Ini bukan pertama kalinya Wu Ruoxi pulang pagi karena tugas beratnya sebagai pemimpin kelompok elitnya.
Wu Guan—yang masih mengenakan celemek dapur—tersenyum sambil menuangkan teh ke cangkir istrinya.
“Sarapan dulu, setelah itu kau bisa istirahat,” ujar Wu Guan dengan ramah kepada istrinya sambil mengusap rambut Wu Shen. "Maaf, ayah hanya bisa memasak masakan sederhana."
Wu Shen tertawa kecil. “Asalkan tidak gosong, aku bisa makan apa saja.”
Ruoxi duduk sambil meregangkan tubuhnya, lalu melirik ke arah putranya dengan tatapan menyipit. “Ngomong-ngomong, Shen’er... kau sudah dengar pengumuman dari Patriark, kan?”

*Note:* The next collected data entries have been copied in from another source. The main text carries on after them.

/-! ## Control flow -/

/-- Taken branches: the target, the empty cycle, and no end handling; CALL's link is the address of the next bundle, with
latency 1 and into no latch. Nothing else changes (R195, R196, R198). -/
def Obligations.BranchTargets : Prop :=
  let jump (s : State) (a : Addr) : State := { s with eff := { s.eff with
    redirect := some a
    bubble := true
    noEnd := true } }
  let rel (s : State) (off : Int) : Addr := BitVec.ofInt 52 (s.ctx.baddr.toNat + 4 * off)
  let abs (ws : List Imm31) : Addr := BitVec.ofInt 52 (sextN (immNat ws) (31 * ws.length))
  (∀ (o : OpBr) (s : State), guardOn s o.g = true →
    exec (.br o) s = .next (jump s (match o.t with
      | .rel k => rel s k.toInt
      | .abs ws => abs ws))) ∧
  (∀ (o : OpBrc) (s : State),
    let a := (srcS s o.a).toInt
    let c : Prop := match o.cc with
      | .eqz => a = 0
      | .nez => a ≠ 0
      | .ltz => a < 0
      | .gez => a ≥ 0
      | .gtz => a > 0
      | .lez => a ≤ 0
    (c → exec (.brc o) s = .next (jump s (rel s o.o.toInt))) ∧ (¬c → exec (.brc o) s = .next s)) ∧
  (∀ (o : OpCall) (s : State),
    let a := match o.t with
      | .rel k => rel s k.toInt
      | .abs ws => abs ws
    (o.d.n = false → exec (.call o) s = .next (jump (s.sending [scalarOnly s o.d.r false 1 (s.ctx.next.setWidth 64)]) a)) ∧
    (o.d.n = true → exec (.call o) s = .next (jump s a))) ∧
  (∀ (o : OpJmpr) (s : State), guardOn s o.g = true →
    exec (.jmpr o) s = .next (jump s ((srcS s o.a).setWidth 52))) ∧
  (∀ (o : OpA) (s : State), exec (.ret o) s = .next (jump s ((srcS s o.a).setWidth 52)))

/-- LOOP pushes a level or skips its body; MLOOP pushes a level that holds its body and counts its passes, prologue and
epilogue included; what they fetch enters the cluster's translations and the instruction cache; both
raise TCAUSE 0x0006 on a short offset or a fifth level; LBRK pops the innermost level (R197, R200, R201). -/
def Obligations.LoopInstructions : Prop :=
  let pushed (s : State) (l : Level) (empty : Bool) : State :=
    { (s.modSl fun sl => { sl with
        loops := sl.loops ++ [l]
        prol := 0 }) with eff := { s.eff with
      noEnd := true
      bubble := s.eff.bubble || empty } }
  let skipped (s : State) (a : Addr) : State := { s with eff := { s.eff with
    redirect := some a
    bubble := true
    noEnd := true } }
  (∀ (o : OpLoop) (s : State), s.ctx.words ≤ o.o.toNat → s.sl.loops.length < 4 →
    let t := (opndS s o.b).toInt
    let stop := s.ctx.baddr + BitVec.ofNat 52 (4 * o.o.toNat)
    (0 < t → exec (.loop o) s = .next (pushed s ⟨s.ctx.next, stop, BitVec.ofInt 32 (min t (2 ^ 32 - 1)), 0, false, none⟩ false)) ∧
    (∀ ws ts, t ≤ 0 → fetchGo s s.cur 8 stop = .ok (ws, ts) →
      exec (.loop o) s = .next (skipped (fillAll s s.cur ts) (stop + BitVec.ofNat 52 (4 * ws.length))))) ∧
  (∀ (o : OpMloop) (s : State) (body : Body) (ts : List (Tlb × Nat)),
    s.ctx.words ≤ o.o.toNat → s.sl.loops.length < 4 →
    let t := (opndS s o.b).toInt
    let stop := s.ctx.baddr + BitVec.ofNat 52 (4 * o.o.toNat)
    bodyOf s s.cur s.ctx.next stop = .ok (some (body, ts)) → body.length % o.ii.toNat = 0 →
    (0 < t → exec (.mloop o) s = .next (pushed (fillAll s s.cur ts) ⟨s.ctx.next, stop,
      BitVec.ofInt 32 (min (t + (body.length / o.ii.toNat : Nat) - 1) (2 ^ 32 - 1)), o.ii, true, some body⟩ true)) ∧
    (∀ ws ts', t ≤ 0 → fetchGo s s.cur 8 stop = .ok (ws, ts') →
      exec (.mloop o) s = .next (skipped (fillAll s s.cur ts') (stop + BitVec.ofNat 52 (4 * ws.length))))) ∧
  (∀ (o : OpLoop) (s : State), (o.o.toNat < s.ctx.words ∨ 4 ≤ s.sl.loops.length) →
    exec (.loop o) s = .next (s.illegal 0x0006)) ∧
  (∀ (o : OpMloop) (s : State), (o.o.toNat < s.ctx.words ∨ 4 ≤ s.sl.loops.length) →
    exec (.mloop o) s = .next (s.illegal 0x0006)) ∧
  (∀ (g : Guard) (s : State), guardOn s g = true →
    exec (.lbrk g) s = .next (s.modSl fun sl => { sl with loops := sl.loops.dropLast }))

/-- The markers: a PPT that is not taken has no effect, and one that is taken ends the step's stay in its slot, its pc behind
the bundle; CKPT asks for a checkpoint at the end of its bundle, at either level (log 90); RDZ passes where no core is marked, and at a replaying core,
and holds a core that has marks left (R206, R207, R209, R349). The freeze code of a hold at RDZ is the model's choice (log
57). -/
def Obligations.MarkerInstructions : Prop :=
  (∀ s : State, (s.me.preempt = false ∨ s.sl.sup = true ∨ s.sl.loops ≠ []) → exec .ppt s = .next s) ∧
  (∀ s : State, s.me.preempt = true → s.sl.sup = false → s.sl.loops = [] →
    exec .ppt s = .next ((s.modMe fun k => { k with preempt := false }).leaveBy (.preempt s.ctx.next))) ∧
  (∀ (s : State) (e : Ending), s.eff.ckpt = false → s.leaveBy e = { tryEnd (s.modSl fun sl => { sl with
      pc := s.ctx.next
      prol := 0
      sup := false
      ending := some e }) s.cur with sig := .gone }) ∧
  (∀ s : State, exec .ckpt s = .next { s with eff := { s.eff with ckpt := true } }) ∧
  (∀ (id : BitVec 12) (s : State), (∀ e ∈ s.cores, s.cur ∉ e.2.marks) →
    let left := s.me.marks.filter fun m => !s.me.rdzSeen.contains (m, id)
    let t := s.modMe fun k => { k with marks := left }
    ((left = [] ∨ s.sl.replay = true) → exec (.rdz id) s = .next t) ∧
    ((left ≠ [] ∧ s.sl.replay = false) → exec (.rdz id) s = .next (t.freezeAt 4 .rdz)))

/-! ## Vector instructions -/

/-- The elementwise arithmetic: each floating lane is the exact value of the operation, rounded once, with latency 4 and its
causes in the sticky record; each integer lane wraps or saturates as its instruction says, with latency 2; VABS and VNEG
change the sign bit and make a NaN canonical. Only active lanes are written, and nothing else changes (R210 to R213). That
VFMA and VFMS read register D as third operand with N set too is log 53, and that a special source records no cause of its
conversion is log 96. -/
def Obligations.VectorArithmeticResults : Prop :=
  (∀ (o : OpV3) (s : State), o.t.isFloat = true →
    let w := o.t.width
    let f := laneFF o.t
    let rm := vRnd o.m
    let x (i : Nat) : FV := decodeF f (laneN (srcVT s o.t rm o.a) i w)
    let y (i : Nat) : FV := decodeF f (laneN (opndVT s o.t rm o.b) i w)
    let z (i : Nat) : FV := decodeF f (laneN (vReg s.sl o.d.r) i w)
    let gives (i : Instr) (op : Nat → FV × Cause) : Prop :=
      GivesLanes s (exec i s) o.d w 4 fun j => ((encodeF f rm (op j).1).1, [(op j).2, (encodeF f rm (op j).1).2])
    gives (.vadd o) (fun i => addFV rm (x i) (y i)) ∧ gives (.vsub o) (fun i => addFV rm (x i) (y i).neg) ∧
    gives (.vmul o) (fun i => mulFV (x i) (y i)) ∧ gives (.vfma o) (fun i => fmaFV rm (x i) (y i) (z i)) ∧
    gives (.vfms o) (fun i => fmaFV rm (x i) (y i) (z i).neg) ∧ gives (.vmin o) (fun i => (minFV (x i) (y i), 0)) ∧
    gives (.vmax o) (fun i => (maxFV (x i) (y i), 0))) ∧
  (∀ (o : OpV3) (s : State), o.t.isFloat = false →
    let w := o.t.width
    let u : Bool := o.m == 1
    let a (i : Nat) : Int := laneInt u w (laneN (srcVT s o.t (vRnd o.m) o.a) i w)
    let b (i : Nat) : Int := laneInt u w (laneN (opndVT s o.t (vRnd o.m) o.b) i w)
    let lo : Int := if u then 0 else -2 ^ (w - 1)
    let hi : Int := if u then 2 ^ w - 1 else 2 ^ (w - 1) - 1
    let gives (i : Instr) (op : Nat → Int) : Prop := GivesLanes s (exec i s) o.d w 2 fun j => (wrapN (op j) w, [])
    gives (.vadd o) (fun i => a i + b i) ∧ gives (.vsub o) (fun i => a i - b i) ∧ gives (.vmul o) (fun i => a i * b i) ∧
    gives (.vmin o) (fun i => min (a i) (b i)) ∧ gives (.vmax o) (fun i => max (a i) (b i)) ∧
    gives (.vadds o) (fun i => max lo (min hi (a i + b i))) ∧ gives (.vsubs o) (fun i => max lo (min hi (a i - b i))) ∧
    gives (.vmulh o) (fun i => a i * b i / 2 ^ w)) ∧
  (∀ (o : OpV2) (s : State),
    let w := o.t.width
    let f := laneFF o.t
    let u : Bool := o.m == 1
    let x (i : Nat) : Nat := laneN (srcVT s o.t (vRnd o.m) o.a) i w
    let gives (i : Instr) (sign : Nat → Nat) (op : Int → Int) : Prop :=
      GivesLanes s (exec i s) o.d w 2 fun j =>
        (if o.t.isFloat = true then (if (decodeF f (x j)).isNaN = true then f.nanCode else sign (x j))
         else wrapN (op (laneInt u w (x j))) w, [])
    gives (.vabs o) (fun c => c % f.signBit) (fun a => if u then a else |a|) ∧
    gives (.vneg o) (fun c => c ^^^ f.signBit) (fun a => -a))

/-- VCMP, the logic, the shifts, VSEL and the mask operations: what each puts on its way and with which latency; nothing else
changes (R214 to R217). That VCMP takes the inactive bits of its mask register as they stand at issue is log 54. -/
def Obligations.VectorBitResults : Prop :=
  (∀ (o : OpVcmp) (s : State), 16 ≤ o.t.width →
    let w := o.t.width
    let x (i : Nat) : Nat := laneN (srcVT s o.t .rne o.a) i w
    let y (i : Nat) : Nat := laneN (opndVT s o.t .rne o.b) i w
    ∃ m : LaneMask, Gives s (exec (.vcmp o) s) [maskTo s o.d 2 m] ∧
      ∀ i j, i < 2048 / w → j < w / 16 →
        m.getLsbD (w / 16 * i + j) =
          if active s.ctx.mask w i = false then (mReg s.sl o.d).getLsbD (w / 16 * i + j)
          else if o.t.isFloat then vcmpFlt o.cc (cmpFV (decodeF (laneFF o.t) (x i)) (decodeF (laneFF o.t) (y i)))
          else match o.cc with
            | .eq => x i == y i
            | .ne => x i != y i
            | .lt => decide (sextN (x i) w < sextN (y i) w)
            | .le => decide (sextN (x i) w ≤ sextN (y i) w)
            | .gt => decide (sextN (x i) w > sextN (y i) w)
            | .ge => decide (sextN (x i) w ≥ sextN (y i) w)
            | .ltu => decide (x i < y i)
            | .geu => decide (x i ≥ y i)) ∧
  (∀ (o : OpVl) (s : State),
    let a := srcV s 64 o.a
    let b := opndV s 64 o.b
    let gives (i : Instr) (r : Row) : Prop := Gives s (exec i s) [vectorTo s o.d 2 .bv r s.ctx.mask]
    gives (.vand o) (a &&& b) ∧ gives (.vor o) (a ||| b) ∧ gives (.vxor o) (a ^^^ b)) ∧
  (∀ (o : OpVt2) (s : State), o.t.isFloat = false →
    let w := o.t.width
    let a (i : Nat) : Nat := laneN (srcV s w o.a) i w
    let k (i : Nat) : Nat := laneN (opndV s w o.b) i w % w
    GivesRow s (exec (.vshl o) s) o.d w 2 (fun i => a i * 2 ^ k i) ∧
    GivesRow s (exec (.vshr o) s) o.d w 2 (fun i => a i / 2 ^ k i) ∧
    GivesRow s (exec (.vsar o) s) o.d w 2 (fun i => wrapN (sextN (a i) w / 2 ^ k i) w)) ∧
  (∀ (o : OpVsel) (s : State), ∃ r : Row,
    Gives s (exec (.vsel o) s) [vectorTo s o.d 2 .bv r (BitVec.allOnes 128)] ∧
    ∀ j, j < 128 → laneN r j 16 =
      if (mReg s.sl o.s).getLsbD j then laneN (srcV s 64 o.a) j 16 else laneN (opndV s 64 o.b) j 16) ∧
  (∀ (o : OpM2) (s : State),
    Gives s (exec (.mand o) s) [maskTo s o.d 1 (mReg s.sl o.a &&& mReg s.sl o.b)] ∧
    Gives s (exec (.mor o) s) [maskTo s o.d 1 (mReg s.sl o.a ||| mReg s.sl o.b)]) ∧
  (∀ (o : OpM1) (s : State),
    Gives s (exec (.mnot o) s) [maskTo s o.d 1 (~~~ mReg s.sl o.a)] ∧
    ∃ m : LaneMask, Gives s (exec (.mfirst o) s) [maskTo s o.d 1 m] ∧
      ∀ i, i < 128 → (m.getLsbD i = true ↔
        (mReg s.sl o.a).getLsbD i = true ∧ ∀ j, j < i → (mReg s.sl o.a).getLsbD j = false)) ∧
  (∀ (o : OpMpop) (s : State), Gives s (exec (.mpop o) s) [scalarTo s o.d 1 .bv
    (BitVec.ofNat 64 ((List.range 128).filter fun j => (mReg s.sl o.a).getLsbD j).length)])

/-- The conversions: each target lane is the source's value, rounded once, or saturated with its cause; lanes without a source
are zero. The movers: broadcast, extraction, insertion, permutation and the byte rotation of two rows (R218 to R221). That
VPACK reads integer lanes as signed is log 55, that VLANE keeps the lanes it does not write as they stand at issue is log 54,
and that index operands take the integer value of a constant is log 44. -/
def Obligations.VectorConversionsAndMoves : Prop :=
  (∀ (o : OpVcvt) (s : State),
    let ft := laneFF o.tt
    let wt := o.tt.width
    let ws := o.st.width
    let lo : Int := if o.tu then 0 else -2 ^ (wt - 1)
    let hi : Int := if o.tu then 2 ^ wt - 1 else 2 ^ (wt - 1) - 1
    GivesLanes s (exec (.vcvt o) s) o.d wt 4 fun i =>
      let c := laneN (srcVT s o.st o.rm o.a) i ws
      let v := decodeF (laneFF o.st) c
      let n := laneInt o.su ws c
      if 2048 / ws ≤ i then (0, [])
      else if o.st.isFloat then
        if o.tt.isFloat then ((encodeF ft o.rm v).1, [(encodeF ft o.rm v).2])
        else (wrapN (toIntF o.rm lo hi v).1 wt, [(toIntF o.rm lo hi v).2])
      else if o.tt.isFloat then ((encodeF ft o.rm (ofInt n)).1, [(encodeF ft o.rm (ofInt n)).2])
      else if ws < wt then (wrapN n wt, [])
      else (wrapN (max lo (min hi n)) wt, if lo ≤ n ∧ n ≤ hi then [] else [cOF])) ∧
  (∀ (o : OpVpack) (s : State), o.f.narrow = true →
    GivesLanes s (exec (.vpack o) s) o.d o.f.width 4 fun i =>
      (packLanes o.f.code.toNat o.rm ((List.range (2048 / o.st.width)).map fun j =>
        if o.st.isFloat then decodeF (laneFF o.st) (laneN (srcVT s o.st o.rm o.a) j o.st.width)
        else ofInt (sextN (laneN (srcVT s o.st o.rm o.a) j o.st.width) o.st.width))).getD i (0, [])) ∧
  (∀ (o : OpVunpk) (s : State), o.f.narrow = true → (o.k.toNat + 1) * (2048 / o.tt.width) ≤ 2048 / o.f.width →
    let w := o.tt.width
    let l := unpackLanes o.f.code.toNat 0 ((List.range (2048 / o.f.width)).map fun j => laneN (srcNarrow s o.f o.a) j o.f.width)
    GivesLanes s (exec (.vunpk o) s) o.d w 4 fun i =>
      let e := l.getD (o.k.toNat * (2048 / w) + i) (.nan, 0)
      if o.tt.isFloat then ((encodeF (laneFF o.tt) .rne e.1).1, [e.2, (encodeF (laneFF o.tt) .rne e.1).2])
      else (wrapN (toIntF .rne (-2 ^ (w - 1)) (2 ^ (w - 1) - 1) e.1).1 w,
        [e.2, (toIntF .rne (-2 ^ (w - 1)) (2 ^ (w - 1) - 1) e.1).2])) ∧
  (∀ (o : OpVt1) (s : State), GivesRow s (exec (.vbcast o) s) o.d o.t.width 2 fun _ => srcLane s o.t o.a) ∧
  (∀ (o : OpVt2) (s : State),
    let w := o.t.width
    let n := 2048 / w
    let j := (opndS s o.b).toNat % n
    let x := laneN (srcVT s o.t .rne o.a) j w
    Gives s (exec (.vext o) s) [scalarTo s o.d 2 .bv (if o.t.isFloat then BitVec.ofNat 64 x else BitVec.ofInt 64 (sextN x w))] ∧
    GivesRow s (exec (.vperm o) s) o.d w 2
      (fun i => laneN (srcVT s o.t .rne o.a) (laneN (opndV s w o.b) i w % n) w) ∧
    ∃ r : Row, Gives s (exec (.vlane o) s)
        [vectorTo s o.d 2 .bv r (if active s.ctx.mask w j then oneLane w j else 0)] ∧
      laneN r j w = srcLane s o.t o.a % 2 ^ w ∧
      ∀ i, i < n → i ≠ j → laneN r i w = laneN (vReg s.sl o.d.r) i w) ∧
  (∀ (o : OpVrm) (s : State), ∃ r : Row,
    Gives s (exec (.vrm o) s) [vectorTo s o.d 2 .bv r (BitVec.allOnes 128)] ∧
    ∀ i, i < 256 →
      let k := (i + (sReg s.sl o.n).toNat % 512) % 512
      laneN r i 8 = if k < 256 then laneN (srcV s 64 o.a) k 8 else laneN (opndV s 64 o.b) (k - 256) 8)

Wu Shen mengangkat alis, masih mengunyah makanannya pelan. “Tentang pertandingan bela diri antar murid itu?” Ia meneguk teh sebelum melanjutkan. “Ya, aku sudah tahu.”
Wu Guan menoleh. “Dengar-dengar kau juga dapat hukuman dari Guru Ye Jiang, ya?” Nada suaranya setengah penasaran, setengah prihatin. “Dia itu memang... bukan guru yang baik. Terlalu kasar pada murid-muridnya.”
Wu Shen mengangguk setuju. “Guru Ye Jiang punya temperamen seperti kuda liar. Dia mengadu seperti anak kecil hanya karena aku—eh—‘menyentuh’ punggungnya saat latihan kuda-kuda.”
Wu Guan mengerutkan dahi. “Menyentuh?”
Ruoxi mengangkat alis. “Apa maksudmu ‘menyentuh’?”
Wu Shen mengangkat bahunya dengan ekspresi polos. “Aku menendangnya, tepat di punggungnya untuk menguji apakah kuda-kudanya jauh lebih baik dari milikku.”
CLANG!
Sendok Wu Guan jatuh ke lantai bersamaan dengan suara clink dari garpu Ruoxi yang terpental dari jarinya.
Wu Shen melirik mereka berdua. “Apa? Dia lebih dulu memukulku saat latihan, padahal aku tidak salah. Aku cuma membalasnya.”
Wu Ruoxi menggeleng pelan, meletakkan tangannya di dahinya. “Anak ini... punya mulut santai, tapi tangan pembunuh.”
Wu Guan mendesah. “Kau tahu, Shen’er… lain kali kalau kau marah, jangan menendang gurumu. Itu bukan cara menyampaikan kritik.”
Wu Shen mengangkat bahu lagi, seolah tak peduli. “Aku akan memperbaiki diri, tenang saja.”